Black Markets Continue to Thrive
Incredibly, Sen. Regan makes an absurd claim that either Pennsylvanians are for the full legalization of marijuana for recreational use or for the illegal cartels “who will cut their heads off.”
This is not to say such cartel violence does not occur, but for Sen. Regan to equate keeping Pennsylvania out of the state-sponsored sale of high-potency marijuana products for recreational use with supporting gruesome cartel violence is simply shameful.
It’s false to believe cartels and the black market will vanish after a move to full legalization. We’ve seen the opposite occur in states experimenting with full legalization. Here’s a headline in the Chicago Sun Times back in June: “Billions in black-market weed still selling in Illinois 18 months after marijuana legalized.” Experts estimate the illicit pot trade in Illinois – the work of the cartels – is now over $4 billion.
It’s false to believe cartels and the black market will vanish after a move to full legalization. We’ve seen the opposite occur in states experimenting with full legalization.
What about a more “mature” market like Colorado, which moved to fully legalize weed in 2012. Here’s a Denver Post headline from this year: “Black market marijuana grows are popping up faster than law enforcement can take them down.” U.S. Attorney Jason Dunn, after an illegal marijuana bust in 2019, stated, “Colorado has become the epicenter of black market marijuana in the United States.”
The reality is the black market doesn’t go away by simply passing a law to allow the state to legalize marijuana’s commercial sale for recreational use.
In 2018, former auditor general Eugene DePasquale was the first to promise for Pennsylvania a specific revenue projection – $581 million annually – if we were to legalize and commercialize the sale of marijuana for recreational use. That loosely calculated figure relied on a 35% sales tax, one of the highest marijuana sales tax in the nation – and that wasn’t including any additional local taxes added on.
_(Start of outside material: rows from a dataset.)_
-- ==== Sys2Proof/Decode.lean ====
section
/-! DEFINITION. Decoding and encoding of the command word (`30_encoding.md` rules R60, R62, R63). One format, `CMD8`,
one byte, the whole byte the opcode: mask 0xFF in every row. -/

namespace Sys2Proof

/-- One row of the opcode table: a word `v` is `instr` when `v &&& mask = value`. -/
structure OpcodeRow where
  mask  : Byte
  value : Byte
  instr : Instr
  deriving DecidableEq, Repr

/-- The opcode map of R62 (`spec/opcode_table.json`: columns `mask` and `match`). -/
def opcodeTable : List OpcodeRow :=
  [ ⟨0xFF#8, 0x01#8, .fcount⟩,
    ⟨0xFF#8, 0x02#8, .build⟩,
    ⟨0xFF#8, 0x03#8, .derive⟩,
    ⟨0xFF#8, 0x04#8, .pack⟩,
    ⟨0xFF#8, 0x05#8, .unpack⟩,
    ⟨0xFF#8, 0x06#8, .compress⟩,
    ⟨0xFF#8, 0x07#8, .decompress⟩,
    ⟨0xFF#8, 0x08#8, .clear⟩ ]

/-- Why a word is no command. -/
inductive DecodeError where
  /-- The word is a reserved encoding, 0x00 or 0x09 .. 0xFF (R63). -/
  | reservedOpcode (v : Byte)
  deriving DecidableEq, Repr

/-- The command a word selects, or the word rejected by name (R62, R63). -/
def decode (v : Byte) : Except DecodeError Instr :=
  match opcodeTable.find? (fun r => v &&& r.mask == r.value) with
  | some r => .ok r.instr
  | none   => .error (.reservedOpcode v)

/-- The command word of a command (R62). -/
def encode : Instr → Byte
  | .fcount     => 0x01#8
  | .build      => 0x02#8
  | .derive     => 0x03#8
  | .pack       => 0x04#8
  | .unpack     => 0x05#8
  | .compress   => 0x06#8
  | .decompress => 0x07#8
  | .clear      => 0x08#8

/-- The host's reading of a table word: `nbits` bits of `w`, every bit above them 0. A command word has 8 bits
(R60, R64), so a longer word is none. -/
def decodeTableWord (nbits w : Nat) : Option Instr :=
  if 8 < nbits then none
  else
    match decode (BitVec.ofNat 8 (w % 2 ^ nbits)) with
    | .ok i    => some i
    | .error _ => none

end Sys2Proof
end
Sen. Regan chose to announce his forthcoming bill by claiming “independent estimates have forecasted that Pennsylvania could receive $1 billion annually in the form of tax revenue through the legalization of adult-use marijuana. It is important that we use these dollars wisely.” Double what DePasquale recently estimated with his high 35% sales tax? Even pro-pot politicians point to revenue projections much lower than this with marijuana legalization bills.
And mind you, he’s not saying that overall sales would be that high, just tax revenue, which would be a mere fraction of the projected total sales, a projection likely to be more than any other state.
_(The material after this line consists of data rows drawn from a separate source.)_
-- ==== Sys2Proof/Machine/Dispatch.lean ====
section
/-! DEFINITION. The dispatch of the command frame (`45_composite_and_system.md` rule R177): one arm per command. -/

namespace Sys2Proof.Machine

def exec (i : Instr) (s : State) : Host.Outcome State Fault Refusal :=
  match i with
  | .fcount => Sys2Proof.Machine.execFcount s
  | .build => Sys2Proof.Machine.execBuild s
  | .derive => Sys2Proof.Machine.execDerive s
  | .pack => Sys2Proof.Machine.execPack s
  | .unpack => Sys2Proof.Machine.execUnpack s
  | .compress => Sys2Proof.Machine.execCompress s
  | .decompress => Sys2Proof.Machine.execDecompress s
  | .clear => Sys2Proof.Machine.execClear s

end Sys2Proof.Machine
end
The bottom line is whatever the made-up number for projected revenue is, it would be wise of our politicians to calculate the many costs associated with any highly inflated revenue promises. To note, no state has ever met its first-year “revenue” numbers with legalizing marijuana. As the former Colorado pot czar Andrew Freedman said, “You do not legalize for taxation. It’s a myth.”
It Is Not Inevitable
Sen. Regan claims full legalization of marijuana is “inevitable” – which sounds more like a contract lobbyist from the marijuana industry than a state legislator. This claim is perhaps the worst cop-out a legislator can make. Winter is inevitable. Death is inevitable. Legalizing a dangerous and addictive drug like marijuana for recreational use? It’s not inevitable since it depends on our elected state lawmakers choosing whether or not to pass a bill.
And if our elected state lawmakers are truly concerned for the families in their districts, they should reject anyone’s claims of inevitability and instead, actively resist ushering in public policies with such potential harm to Pennsylvania families.